Наверху стоят два официанта в белых куртках. Круглая черная дыра репродуктора теперь извергает увертюру из «Свадьбы Фигаро». Сидя возле окна, госпожа Пальмиро смотрит на мужа. Раньше он никогда не стал бы пить кофе. Плавание на пароходе приводило его в ужас. Он забивался поглубже в кресло, подперев подбородок руками, и сидел, не шевелясь, зеленый от снедавшей его тоски. И перед пароходом за обедом ничего не ел, а только глотал пилюли. Вот и сегодня, перед выходом из гостиницы, госпожа Пальмиро предложила ему:

— Море сегодня неспокойное. Выпей таблетку «Вазано».

Он только засмеялся. Теперь он часто смеялся. После той истории.

Пальмиро выпил кофе и вернулся к жене.

— У тебя остался кофе вокруг рта, — сказала она.

У нее это вырвалось нечаянно, и она мысленно выругала себя. Такие замечания сердили мужа.

— Ты все время только и выискиваешь что-нибудь, чтобы унизить меня, — говорил он.

Раньше говорил. Но теперь все изменилось. Он вынул носовой платок и вытер губы. Закурил сигарету. Сигарета на борту парохода, он, который… Госпожа Пальмиро вздрогнула.

— Пошли, выйдем на палубу, — сказал Пальмиро.

И они вышли на палубу. Пальмиро снял шляпу, и ветер, как любящая, но шаловливая женщина, стал трепать его реденькие волосы. Пароход разгонял под собой воду. Вдали оставался порт с его домиками, с выстроившимися в ряд рыбацкими домиками, бедными, старыми, обветшалыми, залатанными на скорую руку, как какие — нибудь допотопные повозки, досками, палками, подпорками, отчего стены их перекосились, изогнулись, приобрели какие-то человеческие черты, какую-то сутулость, напряглись, уперлись, как бы пытаясь устоять, не сползти в море и продолжать демонстрировать плывущим на пароходе свои серые фасады, среди которых нет-нет, да и мелькнет какой-нибудь мощный маслянисто-розовый, ярко-красный или охряный мазок.

— Посмотри, — сказал Пальмиро.

Мимо парохода проплыла наклоненная, как сдвинутая набок шляпа, начищенная до блеска, как дверная щеколда, маленькая яхта.

— Вот что нам нужно купить, — заметил Пальмиро.

— Яхту! — Госпожа Пальмиро вынуждена была сесть на скамейку. Может, от изумления, а может, и от усилившейся килевой качки. Пальмиро, казалось, даже не заметил этого. Он по-прежнему стоял с сигаретой. Вид у него был непринужденный, как у путешественников, изображенных на афишах в его бюро. Он был пока еще немного бледен. Даже сероват лицом. Несмотря на новый галстук, купленный накануне в самом элегантном магазине Капри. Он даже сделал комплимент продавщице магазина. Надо сказать, та была красивая. Очень красивая. И все же. Раньше Пальмиро мог разговаривать с красивыми женщинами, только глядя куда-нибудь в сторону.
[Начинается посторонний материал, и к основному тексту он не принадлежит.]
-- ==== Sys2Proof/Machine/Fabric.lean ====
section
/-!
DEFINITION. The switch and its outputs (R222 to R229, R242 to R251, R281 to R290, R350, R351) and the fabric links (R253 to R276), of
spec/07_congestion_admission_and_scheduling.md and spec/08_fabric_links_and_routing.md.
-/
namespace Sys2Proof.Machine

/-! ### Routing (R277 to R284, R351) -/

/-- A port in its bundle (R278). -/
def State.inBundle (s : State) (d dir p : Nat) : Bool :=
  (s.port p).state == .up && s.portDim p == d && s.portDir p == dir && s.flag F.FAB_PORT_CFG_ROUTE p

def State.bundle (s : State) (d dir : Nat) : List Nat := (List.range s.nPorts).filter (s.inBundle d dir)

/-- Flits waiting on an output. -/
def State.flitsAt (s : State) (o : Nat) : Nat := (((s.out o).lists.flatMap (·.2)).map (fun k => k.pkt.flits)).foldl (· + ·) 0

/-- A candidate output with its virtual channel, and whether it belongs to the escape hop (R281). -/
structure Cand where
  o      : Nat
  vc     : Nat
  escape : Bool
  deriving DecidableEq, Repr

/-- The candidates of a packet (R281). -/
def State.candidates (s : State) (p : Packet) : List Cand :=
  let ds := s.openDims p.dst
  ds.flatMap (fun d => (s.bundle d (s.dirEntry d (s.coord d p.dst))).map (fun o => ⟨o, s.hopVc p.cls d p.dst, ds.head? == some d⟩))

/-- Choose among candidates (R282): the fewest flits waiting, then the rotation of the input. -/
def State.choose (s : State) (input : Nat) (cs : List Cand) : Option Cand :=
  let least := ((cs.map (fun c => s.flitsAt c.o)).min?).getD 0
  let cs := cs.filter (fun c => s.flitsAt c.o == least)
  let r := Tbl.get 0 s.sw.rot input
  (cs.find? (fun c => decide (r ≤ c.o))).orElse (fun _ => cs.head?)

/-- The Lantern die of an input and of an output; a port die belongs to the one it is attached to (R17). -/
def inputDie (i : Nat) : Nat := if i < 128 then portDie i else if i = 130 then 1 else if i = 131 then 0 else if i < 130 then i - 128 else i / 2 % 2
def outputDie (o : Nat) : Nat :=
  if o < 128 then portDie o else if o < 136 then (o - 128) / 4 else if o < 144 then (o - 136) / 2 % 2 else o - 144

/-- The bridge-4 output that leaves a die, and the input a bridge's output feeds. -/
def bridgeFrom (die : Nat) : Nat := 144 + die
def bridgeInput (o : Nat) : Nat := if o < 144 then o - 4 else o - 14

/-- Send a packet of a die toward output o: over bridge 4 first when the output is on the other die, and over its port die's bridge to an
Ethernet port (R22, R23). (log entry 121) -/
def State.toward (s : State) (die : Nat) (k : SwPkt) (o vc : Nat) (escape : Bool) : State :=
  let k := { k with out := some o, vc := vc, escape := escape }
  let next := if 128 ≤ o ∧ o < 136 then bridgeTo (o - 128) else o
  s.enqueue (if s.half ∨ outputDie o = die then next else bridgeFrom die) k

/-- Discard a packet inside the switch: its credit is freed, and a copy of a message counts as departed, so that its timer runs
(R196, R284). -/
def State.discard (s : State) (k : SwPkt) : State := (s.freeIn k).leftPort k

/-- A packet leaves the fabric here (R284): to the transport half of its source's die. -/
def State.ejectHere (s : State) (k : SwPkt) : State :=
  match aged k.pkt 1 (s.now - k.at0 + k.delta) with
  | none => (s.discard k).count F.TRN_COUNT_COUNT 2
  | some p => (s.freeIn k).setSw { (s.freeIn k).sw with ejected := (s.freeIn k).sw.ejected ++ [(k.at0, p)] }

/-- Remove the k-th packet of an input list. -/
def State.takeIn (s : State) (i k : Nat) : State := s.setInq i ((s.inqOf i).eraseIdx k)

/-- The port in state MGT_ONLY through which a copy's message goes to whatever is behind it (R264). -/
def State.doorOf (s : State) (k : SwPkt) : Option Nat :=
  ((k.msg.bind s.msg).filter (fun m => decide (65536 ≤ m.node))).map (fun m => m.node - 65536)

/-- The plan slot of a collective packet and the link and bridge outputs of its route here, where the plan is loaded and names the route. -/
def State.colRoute (s : State) (k : SwPkt) : Option (Nat × (Nat × Nat)) :=
  match k.plan, k.route with
  | some n, some r => some (n, r)
  | _, _ => (s.planById k.pkt.planId).bind (fun e => (routeOf e.2.body (bits k.pkt.w3 8 12)).map (fun r => (e.1, r)))

/-- The virtual channel of a collective packet toward an output of its route (R280, R283). -/
def State.colVc (s : State) (p : Packet) (o : Nat) : Nat := if o < 128 then s.hopVc Cls.COL (s.portDim o) p.dst else 2 * Cls.COL + 1

/-- A packet that leaves the fabric here goes to the transport half of its source's die, over bridge 4 if need be; a collective packet goes by
its plan's bridges only (R222, R284, R333). -/
def State.toTransport (s : State) (die : Nat) (k : SwPkt) : State :=
  if s.half || s.dieOf k.pkt.src == die || k.pkt.type == Pk.COL_DATA then s.ejectHere k
  else s.enqueue (bridgeFrom die) { k with eject := true, vc := k.inVc, escape := true }

/-- A packet to a peer over Ethernet: to the port its message took while that is UP, else to the one of R384; from the port die's bridge to
the port itself, whose lists are by priority (R384, R385). -/
def State.toEthernet (s : State) (i : Nat) (k : SwPkt) : State :=
  let p := k.pkt
  if 132 ≤ i ∧ i < 136 then
    match k.out with
    | some o => if (s.ethPort (o - 128)).up then s.enqueue o { k with vc := s.ktPrio p, escape := false } else s.discard k
    | none => s.discard k
  else
    let own := ((k.msg.bind s.msg).bind (·.ethPort)).filter (fun e => (s.ethPort e).up)
    match own.orElse (fun _ => s.ktPort p.msgId) with
    | none => (s.discard k).count F.SWT_COUNT_COUNT 0
    | some e => s.toward (inputDie i) k (128 + e) (2 * p.cls) true

/-- A collective packet follows its plan's route (R351, R352): across BRIDGE first if one is named, then on LINK or, at the route's end, into the
collective engine; elsewhere one without a plan or route is discarded. (log entry 55) -/
def State.routeCol (s : State) (i : Nat) (k : SwPkt) (own : Bool) : State :=
  match s.colRoute k with
  | none => if own then s.toTransport (inputDie i) k else (s.discard k).colDrop
  | some (n, r) =>
    let k := { k with plan := some n, route := some r }
    if i < 130 ∧ r.2 < 255 then
      s.enqueue r.2 { k with out := if own then none else some r.1, eject := own, vc := s.colVc k.pkt (if own then r.2 else r.1), escape := true }
    else if own then s.toTransport (inputDie i) k
    else if r.1 = 255 then (s.discard k).colDrop
    else s.enqueue r.1 { k with out := some r.1, vc := s.colVc k.pkt r.1, escape := true }

/-- What routing a packet answers: it waits, or the state with the packet moved on. -/
def State.route (s : State) (i : Nat) (k : SwPkt) : Option State :=
  let p := k.pkt
  let own := s.node == some p.dst || k.eject
  let die := inputDie i
  match s.doorOf k with
  | some n => some (if (s.port n).state = .mgtOnly then s.toward die k n (2 * Cls.MGT) true else s.discard k)
  | none =>
  if p.type = Pk.COL_DATA then some (s.routeCol i k own)
  else if own then some (s.toTransport die k)
  else if s.overEth p.dst then some (s.toEthernet i k)
  else if !s.hasRoute p.dst then some ((s.discard k).count F.SWT_COUNT_COUNT 0)
  else
    let ok (c : Cand) : Bool := !s.barred c.o k && (s.poolFor c.o c.vc p.flits c.escape).isSome
    -- over bridge 4 the output has been chosen: it stays while it is a candidate
    let all := s.candidates p
    let kept := all.filter (fun c => (i == 130 || i == 131) && k.out == some c.o)
    match s.choose i ((if kept.isEmpty then all else kept).filter ok) with
    | none => none
    | some c =>
      let s := s.setSw { s.sw with rot := Tbl.set 0 s.sw.rot i (c.o + 1) }
      some (s.toward die k c.o c.vc c.escape)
— Это было бы замечательно, яхта.

Он твердо стоял на ногах, раздвинув их из-за качки. Жена смотрела на него снизу вверх. Госпожа Пальмиро и сейчас выглядела весьма аппетитно. Одетая уже в городской костюм, с красивой шляпой серо-жемчужного цвета, в замшевых туфлях. Ей не хотелось возвращаться в Неаполь.

— Я бы с удовольствием осталась еще на несколько дней, — сказала она.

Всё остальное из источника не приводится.